Each Party agrees from time to time to perform any further acts and execute and deliver any further documents and instruments and do or refrain from doing all such further acts and things as may from time to time reasonably be requested by the other Parties to carry out effectively or better evidence or perfect the true spirit, intent, meaning and purpose of these Conditions.
NO PARTNERSHIP OR AGENCY
Nothing in this agreement is intended to, or shall be deemed to, establish any partnership or joint venture between any of the Parties or constitute any Party the agent of another Party.
DISPUTES BETWEEN USERS
The illegality, invalidity or unenforceability of any provision of these Conditions under the law of any jurisdiction shall not affect its legality, validity or enforceability under the law of any other jurisdiction nor the legality, validity or enforceability of any other provision.
Each of the Parties confirms that it has has the opportunity to seek independent legal advice relating to all the matters provided for in these Conditions and agrees that (a) there shall be no presumption that any ambiguity in these Conditions should be construed in favour of or against any Party solely as a result of such Party’s actual or alleged role in the drafting of these Conditions, and (b) the provisions of these Conditions and all documents entered into pursuant to these Conditions are fair and reasonable.
These Conditions constitute the whole agreement between the Parties relating to its subject matter and (save as otherwise provided) supersede and extinguish any prior drafts, agreements, undertakings, representations, warranties, assurances and arrangements of any nature, whether in writing or oral, relating to such subject matter.

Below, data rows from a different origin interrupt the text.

-- ==== Sys2Proof/Decode.lean ====
section
/-! DEFINITION. Decoding and encoding (30_encoding.md): the operand-byte counts, the opcode matrix of R84 as one function
per row of the matrix, the row of each instruction (opcode byte, mnemonic text, mode, base cycles), the decoder on a
list of bytes, total and rejecting by name, the encoder, and the decoder as the opcode table numbers its bits.
The byte-order and extension helpers they use stand first. -/

namespace Sys2Proof

/-- `{hi, lo} = hi * 256 + lo` (00_scope.md R9). -/
def mkWord (hi lo : Byte) : Word := hi ++ lo

/-- `w[15:8]` (00_scope.md R9). -/
def hiByte (w : Word) : Byte := w.extractLsb' 8 8

/-- `w[7:0]` (00_scope.md R9). -/
def loByte (w : Word) : Byte := w.extractLsb' 0 8

/-- `zext_16(b)` (00_scope.md R9). -/
def zext16 (b : Byte) : Word := b.setWidth 16

/-- `sext_8(b)` as a word, modulo 65536 (00_scope.md R9). -/
def sext16 (b : Byte) : Word := b.signExtend 16

/-- The operand-byte count of a mode (R103, table): 0, 1 or 2. -/
def Mode.operandBytes : Mode → Nat
  | .none => 0
  | .imm => 1
  | .zp => 1
  | .zpx => 1
  | .zpy => 1
  | .izx => 1
  | .izy => 1
  | .rel => 1
  | .abs => 2
  | .abx => 2
  | .aby => 2
  | .ind => 2

/-- The matrix of R84, row 0x: the column is the low nibble of the opcode. -/
def matrix0 (col : Nat) (op8 : Byte) (op16 : Word) : Instr :=
  match col with
  | 0 => .brk
  | 1 => .oraIzx op8
  | 2 => .unk02
  | 3 => .sloIzx op8
  | 4 => .nopZp04 op8
  | 5 => .oraZp op8
  | 6 => .aslZp op8
  | 7 => .sloZp op8
  | 8 => .php
  | 9 => .oraImm op8
  | 10 => .aslA
  | 11 => .ancImm0B op8
  | 12 => .nopAbs0C op16
  | 13 => .oraAbs op16
  | 14 => .aslAbs op16
  | _ => .sloAbs op16

/-- The matrix of R84, row 1x: the column is the low nibble of the opcode. -/
def matrix1 (col : Nat) (op8 : Byte) (op16 : Word) : Instr :=
  match col with
  | 0 => .bpl op8
  | 1 => .oraIzy op8
  | 2 => .unk12
  | 3 => .sloIzy op8
  | 4 => .nopZpx14 op8
  | 5 => .oraZpx op8
  | 6 => .aslZpx op8
  | 7 => .sloZpx op8
  | 8 => .clc
  | 9 => .oraAby op16
  | 10 => .nop1A
  | 11 => .sloAby op16
  | 12 => .nopAbx1C op16
  | 13 => .oraAbx op16
  | 14 => .aslAbx op16
  | _ => .sloAbx op16

/-- The matrix of R84, row 2x: the column is the low nibble of the opcode. -/
def matrix2 (col : Nat) (op8 : Byte) (op16 : Word) : Instr :=
  match col with
  | 0 => .jsr op16
  | 1 => .andIzx op8
  | 2 => .unk22
  | 3 => .rlaIzx op8
  | 4 => .bitZp op8
  | 5 => .andZp op8
  | 6 => .rolZp op8
  | 7 => .rlaZp op8
  | 8 => .plp
  | 9 => .andImm op8
  | 10 => .rolA
  | 11 => .ancImm2B op8
  | 12 => .bitAbs op16
  | 13 => .andAbs op16
  | 14 => .rolAbs op16
  | _ => .rlaAbs op16

/-- The matrix of R84, row 3x: the column is the low nibble of the opcode. -/
def matrix3 (col : Nat) (op8 : Byte) (op16 : Word) : Instr :=
  match col with
  | 0 => .bmi op8
  | 1 => .andIzy op8
  | 2 => .unk32
  | 3 => .rlaIzy op8
  | 4 => .nopZpx34 op8
  | 5 => .andZpx op8
  | 6 => .rolZpx op8
  | 7 => .rlaZpx op8
  | 8 => .sec
  | 9 => .andAby op16
  | 10 => .nop3A
  | 11 => .rlaAby op16
  | 12 => .nopAbx3C op16
  | 13 => .andAbx op16
  | 14 => .rolAbx op16
  | _ => .rlaAbx op16

/-- The matrix of R84, row 4x: the column is the low nibble of the opcode. -/
def matrix4 (col : Nat) (op8 : Byte) (op16 : Word) : Instr :=
  match col with
  | 0 => .rti
  | 1 => .eorIzx op8
  | 2 => .unk42
  | 3 => .sreIzx op8
  | 4 => .nopZp44 op8
  | 5 => .eorZp op8
  | 6 => .lsrZp op8
  | 7 => .sreZp op8
  | 8 => .pha
  | 9 => .eorImm op8
  | 10 => .lsrA
  | 11 => .alrImm op8
  | 12 => .jmpAbs op16
  | 13 => .eorAbs op16
  | 14 => .lsrAbs op16
  | _ => .sreAbs op16

/-- The matrix of R84, row 5x: the column is the low nibble of the opcode. -/
def matrix5 (col : Nat) (op8 : Byte) (op16 : Word) : Instr :=
  match col with
  | 0 => .bvc op8
  | 1 => .eorIzy op8
  | 2 => .unk52
  | 3 => .sreIzy op8
  | 4 => .nopZpx54 op8
  | 5 => .eorZpx op8
  | 6 => .lsrZpx op8
  | 7 => .sreZpx op8
  | 8 => .cli
  | 9 => .eorAby op16
  | 10 => .nop5A
  | 11 => .sreAby op16
  | 12 => .nopAbx5C op16
  | 13 => .eorAbx op16
  | 14 => .lsrAbx op16
  | _ => .sreAbx op16

/-- The matrix of R84, row 6x: the column is the low nibble of the opcode. -/
def matrix6 (col : Nat) (op8 : Byte) (op16 : Word) : Instr :=
  match col with
  | 0 => .rts
  | 1 => .adcIzx op8
  | 2 => .unk62
  | 3 => .rraIzx op8
  | 4 => .nopZp64 op8
  | 5 => .adcZp op8
  | 6 => .rorZp op8
  | 7 => .rraZp op8
  | 8 => .pla
  | 9 => .adcImm op8
  | 10 => .rorA
  | 11 => .arrImm op8
  | 12 => .jmpInd op16
  | 13 => .adcAbs op16
  | 14 => .rorAbs op16
  | _ => .rraAbs op16

/-- The matrix of R84, row 7x: the column is the low nibble of the opcode. -/
def matrix7 (col : Nat) (op8 : Byte) (op16 : Word) : Instr :=
  match col with
  | 0 => .bvs op8
  | 1 => .adcIzy op8
  | 2 => .unk72
  | 3 => .rraIzy op8
  | 4 => .nopZpx74 op8
  | 5 => .adcZpx op8
  | 6 => .rorZpx op8
  | 7 => .rraZpx op8
  | 8 => .sei
  | 9 => .adcAby op16
  | 10 => .nop7A
  | 11 => .rraAby op16
  | 12 => .nopAbx7C op16
  | 13 => .adcAbx op16
  | 14 => .rorAbx op16
  | _ => .rraAbx op16

/-- The matrix of R84, row 8x: the column is the low nibble of the opcode. -/
def matrix8 (col : Nat) (op8 : Byte) (op16 : Word) : Instr :=
  match col with
  | 0 => .nopImm80 op8
  | 1 => .staIzx op8
  | 2 => .nopImm82 op8
  | 3 => .saxIzx op8
  | 4 => .styZp op8
  | 5 => .staZp op8
  | 6 => .stxZp op8
  | 7 => .saxZp op8
  | 8 => .dey
  | 9 => .nopImm89 op8
  | 10 => .txa
  | 11 => .unk8B
  | 12 => .styAbs op16
  | 13 => .staAbs op16
  | 14 => .stxAbs op16
  | _ => .saxAbs op16

/-- The matrix of R84, row 9x: the column is the low nibble of the opcode. -/
def matrix9 (col : Nat) (op8 : Byte) (op16 : Word) : Instr :=
  match col with
  | 0 => .bcc op8
  | 1 => .staIzy op8
  | 2 => .unk92
  | 3 => .unk93
  | 4 => .styZpx op8
  | 5 => .staZpx op8
  | 6 => .stxZpy op8
  | 7 => .saxZpy op8
  | 8 => .tya
  | 9 => .staAby op16
  | 10 => .txs
  | 11 => .unk9B
  | 12 => .shyAbx op16
  | 13 => .staAbx op16
  | 14 => .shxAby op16
  | _ => .unk9F

/-- The matrix of R84, row Ax: the column is the low nibble of the opcode. -/
def matrixA (col : Nat) (op8 : Byte) (op16 : Word) : Instr :=
  match col with
  | 0 => .ldyImm op8
  | 1 => .ldaIzx op8
  | 2 => .ldxImm op8
  | 3 => .laxIzx op8
  | 4 => .ldyZp op8
  | 5 => .ldaZp op8
  | 6 => .ldxZp op8
  | 7 => .laxZp op8
  | 8 => .tay
  | 9 => .ldaImm op8
  | 10 => .tax
  | 11 => .unkAB
  | 12 => .ldyAbs op16
  | 13 => .ldaAbs op16
  | 14 => .ldxAbs op16
  | _ => .laxAbs op16

/-- The matrix of R84, row Bx: the column is the low nibble of the opcode. -/
def matrixB (col : Nat) (op8 : Byte) (op16 : Word) : Instr :=
  match col with
  | 0 => .bcs op8
  | 1 => .ldaIzy op8
  | 2 => .unkB2
  | 3 => .laxIzy op8
  | 4 => .ldyZpx op8
  | 5 => .ldaZpx op8
  | 6 => .ldxZpy op8
  | 7 => .laxZpy op8
  | 8 => .clv
  | 9 => .ldaAby op16
  | 10 => .tsx
  | 11 => .unkBB
  | 12 => .ldyAbx op16
  | 13 => .ldaAbx op16
  | 14 => .ldxAby op16
  | _ => .laxAby op16

/-- The matrix of R84, row Cx: the column is the low nibble of the opcode. -/
def matrixC (col : Nat) (op8 : Byte) (op16 : Word) : Instr :=
  match col with
  | 0 => .cpyImm op8
  | 1 => .cmpIzx op8
  | 2 => .nopImmC2 op8
  | 3 => .dcpIzx op8
  | 4 => .cpyZp op8
  | 5 => .cmpZp op8
  | 6 => .decZp op8
  | 7 => .dcpZp op8
  | 8 => .iny
  | 9 => .cmpImm op8
  | 10 => .dex
  | 11 => .axsImm op8
  | 12 => .cpyAbs op16
  | 13 => .cmpAbs op16
  | 14 => .decAbs op16
  | _ => .dcpAbs op16

/-- The matrix of R84, row Dx: the column is the low nibble of the opcode. -/
def matrixD (col : Nat) (op8 : Byte) (op16 : Word) : Instr :=
  match col with
  | 0 => .bne op8
  | 1 => .cmpIzy op8
  | 2 => .unkD2
  | 3 => .dcpIzy op8
  | 4 => .nopZpxD4 op8
  | 5 => .cmpZpx op8
  | 6 => .decZpx op8
  | 7 => .dcpZpx op8
  | 8 => .cld
  | 9 => .cmpAby op16
  | 10 => .nopDA
  | 11 => .dcpAby op16
  | 12 => .nopAbxDC op16
  | 13 => .cmpAbx op16
  | 14 => .decAbx op16
  | _ => .dcpAbx op16

/-- The matrix of R84, row Ex: the column is the low nibble of the opcode. -/
def matrixE (col : Nat) (op8 : Byte) (op16 : Word) : Instr :=
  match col with
  | 0 => .cpxImm op8
  | 1 => .sbcIzx op8
  | 2 => .nopImmE2 op8
  | 3 => .iscIzx op8
  | 4 => .cpxZp op8
  | 5 => .sbcZp op8
  | 6 => .incZp op8
  | 7 => .iscZp op8
  | 8 => .inx
  | 9 => .sbcImm op8
  | 10 => .nop
  | 11 => .sbcImmEB op8
  | 12 => .cpxAbs op16
  | 13 => .sbcAbs op16
  | 14 => .incAbs op16
  | _ => .iscAbs op16

/-- The matrix of R84, row Fx: the column is the low nibble of the opcode. -/
def matrixF (col : Nat) (op8 : Byte) (op16 : Word) : Instr :=
  match col with
  | 0 => .beq op8
  | 1 => .sbcIzy op8
  | 2 => .unkF2
  | 3 => .iscIzy op8
  | 4 => .nopZpxF4 op8
  | 5 => .sbcZpx op8
  | 6 => .incZpx op8
  | 7 => .iscZpx op8
  | 8 => .sed
  | 9 => .sbcAby op16
  | 10 => .nopFA
  | 11 => .iscAby op16
  | 12 => .nopAbxFC op16
  | 13 => .sbcAbx op16
  | 14 => .incAbx op16
  | _ => .iscAbx op16

/-- The lookup of R83: the high nibble of the opcode names the row of the matrix, the low nibble the column. `op8` and
`op16` are what R82 makes of the bytes after it, each used only where the mode takes it. -/
def instrOf (opcode op8 : Byte) (op16 : Word) : Instr :=
  let col := opcode.toNat % 16
  match opcode.toNat / 16 with
  | 0 => matrix0 col op8 op16
  | 1 => matrix1 col op8 op16
  | 2 => matrix2 col op8 op16
  | 3 => matrix3 col op8 op16
  | 4 => matrix4 col op8 op16
  | 5 => matrix5 col op8 op16
  | 6 => matrix6 col op8 op16
  | 7 => matrix7 col op8 op16
  | 8 => matrix8 col op8 op16
  | 9 => matrix9 col op8 op16
  | 10 => matrixA col op8 op16
  | 11 => matrixB col op8 op16
  | 12 => matrixC col op8 op16
  | 13 => matrixD col op8 op16
  | 14 => matrixE col op8 op16
  | _ => matrixF col op8 op16

/-- A row of the opcode table (30_encoding.md R83): the opcode byte, the mnemonic's text, the mode, the base cycle count.
A UNK row has no mode and no cycle count (R84); `.none` and 0 stand in its place and are used by nothing. -/
structure Row where
  opcode : Byte
  mnemonic : String
  mode : Mode
  cycles : Nat
  deriving DecidableEq, Repr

The Group shall not be liable for any failure, delay or variation in the performance of its obligations under these Conditions if such failure, delay or variation is caused by any Force Majeure Event.
The User may not assign or transfer all or part of his rights or obligations under these Conditions.
REMEDIES AND WAIVER
No failure on the part of any Party to exercise, and no delay on its part in exercising, any right or remedy under these Conditions will operate as a release or waiver thereof, and any single or partial exercise of any right or remedy shall not preclude any other or further exercise thereof or the exercise of any other right or remedy. The rights provided in these Conditions are cumulative and not exclusive of any rights or remedies provided by law.
NO RIGHTS OF THIRD PARTIES
No term of these Conditions is enforceable by a person who is not a Party to these Conditions.